И тут же пожалел, что набросил эту тень на горы и долины. Он даже не решился прижать ее к себе чуть сильнее, чтобы не подчеркнуть того, что только что сказал. Она чувствовала себя испуганной не столько из-за того, что завтра он уезжал, сколько из-за того, что она не была уверена. Нужно было потерпеть, но она пыталась угадать, предвосхитить; она наблюдала за своим телом, грудью, животом, но это было абсурдно, было слишком рано, еще нельзя было знать. Но у нее все же была надежда. Она улыбнулась и положила руку на щеку Ренье и погладила ее, но эта ласка была предназначена не ему, так же как и эта улыбка. Ее лицо приняло немного виноватый вид – смесь триумфа и невинности, – и Ренье почувствовал себя заинтригованным и поднял ее подбородок:
– Что такое? Что ты от меня скрываешь?
Она тряхнула головой, не произнеся ни слова, спрятала свою надежду под ресницами, начала чрезвычайно внимательно застегивать пуговицы на своей блузке. Она никогда не пыталась переубедить его, заставить его отказаться; был лишь один способ изменить его – воспитать его ребенка. Был лишь один способ исправить его – родить от него сына и научить его не уезжать. Это все, что она могла сделать. Именно так мужчины в конце концов изменяются. По ту сторону трагической баррикады жены коммунистов, вероятно, впряжены в ту же невидимую работу, они сейчас тоже медленно, тайно созидают будущий мир в ушах своих сыновей. Вот нас-то ничто не разделяет, подумала она, и то творение, над которым тщетно бьются мужчины, выполним мы. Мы недостаточно любимы, чтобы удержать вас, но вы всегда оставляете будущее у себя за спиной, когда покидаете нас. И уже сейчас вы уходите с большим трудом, чем ваши отцы, вы колеблетесь, вы задаетесь болезненными вопросами, и мы будем продолжать, терпеливо, мягко, наш незаметный прогресс до тех пор, пока вы уже больше не сможете бороться с той нежностью, что просачивается в вас.
– О чем ты думаешь? – спросил он.
– Я? – переспросила она, сделав большие невинные глаза. – Ни о чем.

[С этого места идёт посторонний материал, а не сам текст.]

-- ==== Sys2Proof/Certificates/Slice0/Obligations.lean ====
section
/-! DEFINITION. The statements for the provers, from the numbered rules of spec/. -/

section Statements

open Sys2Proof Sys2Proof.Machine

set_option Elab.async false

/-! ## Scalar results -/

/-- R77, R78, R79: the two-operand integer instructions, over registers, ports and immediates. R80, R85, R86: the multiply-add, the lesser
and greater of two operands, and the scaled sum. -/
def Obligations.IntegerArithmetic : Prop :=
    (∀ (s : State) (g : Guard) (rd ra : SOp) (b : SrcB) (x y : Word) (es : List Eff),
      Enabled s g → Reads s false (opsDAB rd ra b) (x, y) es →
      exec (.add g rd ra b) s = .next (completes s (es ++ [toS rd (x + y)])) ∧
      exec (.sub g rd ra b) s = .next (completes s (es ++ [toS rd (x - y)])) ∧
      exec (.mul g rd ra b) s = .next (completes s (es ++ [toS rd (x * y)])) ∧
      exec (.mulh g false rd ra b) s =
        .next (completes s (es ++ [toS rd ((x.signExtend 128 * y.signExtend 128).extractLsb' 64 64)])) ∧
      exec (.mulh g true rd ra b) s =
        .next (completes s (es ++ [toS rd ((x.setWidth 128 * y.setWidth 128).extractLsb' 64 64)])) ∧
      exec (.div g false rd ra b) s = .next (completes s (es ++ [toS rd (if y = 0 then -1 else x.sdiv y)])) ∧
      exec (.div g true rd ra b) s = .next (completes s (es ++ [toS rd (if y = 0 then -1 else x / y)])) ∧
      exec (.rem g false rd ra b) s = .next (completes s (es ++ [toS rd (if y = 0 then x else x.srem y)])) ∧
      exec (.rem g true rd ra b) s = .next (completes s (es ++ [toS rd (if y = 0 then x else x % y)]))) ∧
    (∀ (s : State) (g : Guard) (rd ra : SOp) (x y : Word) (es : List Eff), Enabled s g →
      (∀ b : SrcB, Reads s false (opsDAB rd ra b) (x, y) es →
        exec (.min g false rd ra b) s = .next (completes s (es ++ [toS rd (if x.sle y then x else y)])) ∧
        exec (.min g true rd ra b) s = .next (completes s (es ++ [toS rd (if x.ule y then x else y)])) ∧
        exec (.max g false rd ra b) s = .next (completes s (es ++ [toS rd (if x.sle y then y else x)])) ∧
        exec (.max g true rd ra b) s = .next (completes s (es ++ [toS rd (if x.ule y then y else x)])) ∧
        ∀ k : BitVec 2, exec (.shadd g k rd ra b) s = .next (completes s (es ++ [toS rd (x * (2 ^ k.toNat : Nat) + y)]))) ∧
      (∀ (rb rc : SOp) (z : Word), Reads s false (opsDABC rd ra rb rc) (x, y, z) es →
        exec (.madd g rd ra rb rc) s = .next (completes s (es ++ [toS rd (x * y + z)]))))

/-- R77, R78: bitwise operations, shifts and rotates; a count is bits [5:0] of the second operand. R81, R87: the one-operand instructions;
each count is told by the bits of the operand. -/
def Obligations.LogicShiftsAndCounts : Prop :=
    (∀ (s : State) (g : Guard) (rd ra : SOp) (b : SrcB) (x y : Word) (es : List Eff),
      Enabled s g → Reads s false (opsDAB rd ra b) (x, y) es →
      exec (.and g rd ra b) s = .next (completes s (es ++ [toS rd (x &&& y)])) ∧
      exec (.or g rd ra b) s = .next (completes s (es ++ [toS rd (x ||| y)])) ∧
      exec (.xor g rd ra b) s = .next (completes s (es ++ [toS rd (x ^^^ y)])) ∧
      exec (.andn g rd ra b) s = .next (completes s (es ++ [toS rd (x &&& ~~~y)])) ∧
      exec (.orn g rd ra b) s = .next (completes s (es ++ [toS rd (x ||| ~~~y)])) ∧
      exec (.xnor g rd ra b) s = .next (completes s (es ++ [toS rd (~~~(x ^^^ y))])) ∧
      exec (.sll g rd ra b) s = .next (completes s (es ++ [toS rd (x <<< (y.toNat % 64))])) ∧
      exec (.srl g rd ra b) s = .next (completes s (es ++ [toS rd (x >>> (y.toNat % 64))])) ∧
      exec (.sra g rd ra b) s = .next (completes s (es ++ [toS rd (x.sshiftRight (y.toNat % 64))])) ∧
      exec (.rol g rd ra b) s = .next (completes s (es ++ [toS rd (x.rotateLeft (y.toNat % 64))])) ∧
      exec (.ror g rd ra b) s = .next (completes s (es ++ [toS rd (x.rotateRight (y.toNat % 64))]))) ∧
    (∀ (s : State) (g : Guard) (rd ra : SOp) (x : Word) (es : List Eff), Enabled s g → Reads s false (opsDA rd ra) x es →
      exec (.mov g rd ra) s = .next (completes s (es ++ [toS rd x])) ∧
      exec (.abs g rd ra) s = .next (completes s (es ++ [toS rd (if x.msb then -x else x)])) ∧
      exec (.brev g rd ra) s = .next (completes s (es ++ [toS rd x.reverse])) ∧
      (∃ v : Word, exec (.bswap g rd ra) s = .next (completes s (es ++ [toS rd v])) ∧
        ∀ j < 8, v.extractLsb' (8 * j) 8 = x.extractLsb' (8 * (7 - j)) 8) ∧
      (∃ n : Nat, exec (.clz g rd ra) s = .next (completes s (es ++ [toS rd (BitVec.ofNat 64 n)])) ∧ n ≤ 64 ∧
        (∀ j < n, x.getLsbD (63 - j) = false) ∧ (n < 64 → x.getLsbD (63 - n) = true)) ∧
      (∃ n : Nat, exec (.ctz g rd ra) s = .next (completes s (es ++ [toS rd (BitVec.ofNat 64 n)])) ∧ n ≤ 64 ∧
        (∀ j < n, x.getLsbD j = false) ∧ (n < 64 → x.getLsbD n = true)) ∧
      exec (.popc g rd ra) s = .next (completes s (es ++ [toS rd (BitVec.ofNat 64 (∑ j ∈ Finset.range 64, (x.getLsbD j).toNat))])))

Она встала. Они собрали сумки и покрывало и начали спускаться. Было три часа дня, и первые туманы уже придавали оливковым деревьям на мысе их голубоватую мягкость. Она в последний раз подняла глаза к обрушившимся камням. Пройдет лет двадцать – тридцать, подумала она, и маленькие Эмберы из этой деревни с удивлением спросят себя однажды, кто эта старая сумасшедшая американка, что карабкается совсем одна, и это в ее-то годы, к этому недоступному уголку… Они вышли на дорогу на Горбио, пошли вдоль соснового леса, покрывавшего холм справа, против моря. Ниже, до самой виллы, уединенно стоявшей среди кипарисов, простирались оливковые деревья. Энн увидела два силуэта, двигавшиеся среди оливковых деревьев, между посеребренными верхушками, на которые она смотрела с большой высоты и которые сотрясались на свету от порывов мистраля, – двух мужчин, которые возникли на миг на опушке; на одном из них была белая шляпа; затем они исчезли среди деревьев; дорога быстро спускалась, миновала живую изгородь из шелковиц, развалившийся дом, фонтан без воды, заброшенный, со своей датой закладки в римских цифрах, весь покрытый мхом, снова шелковицы, на миг, очень далеко, мелькнули крыши Рокбрюна, белое пятно кладбища, затем, на повороте, деревня скрылась, и осталось лишь море и небо и оливковые деревья над густым нагромождением шелковиц, неподвижных в дуновениях мистраля, переплетенных, сухих, без единого шепота и местами, то здесь, то там, желтый крик мимозы.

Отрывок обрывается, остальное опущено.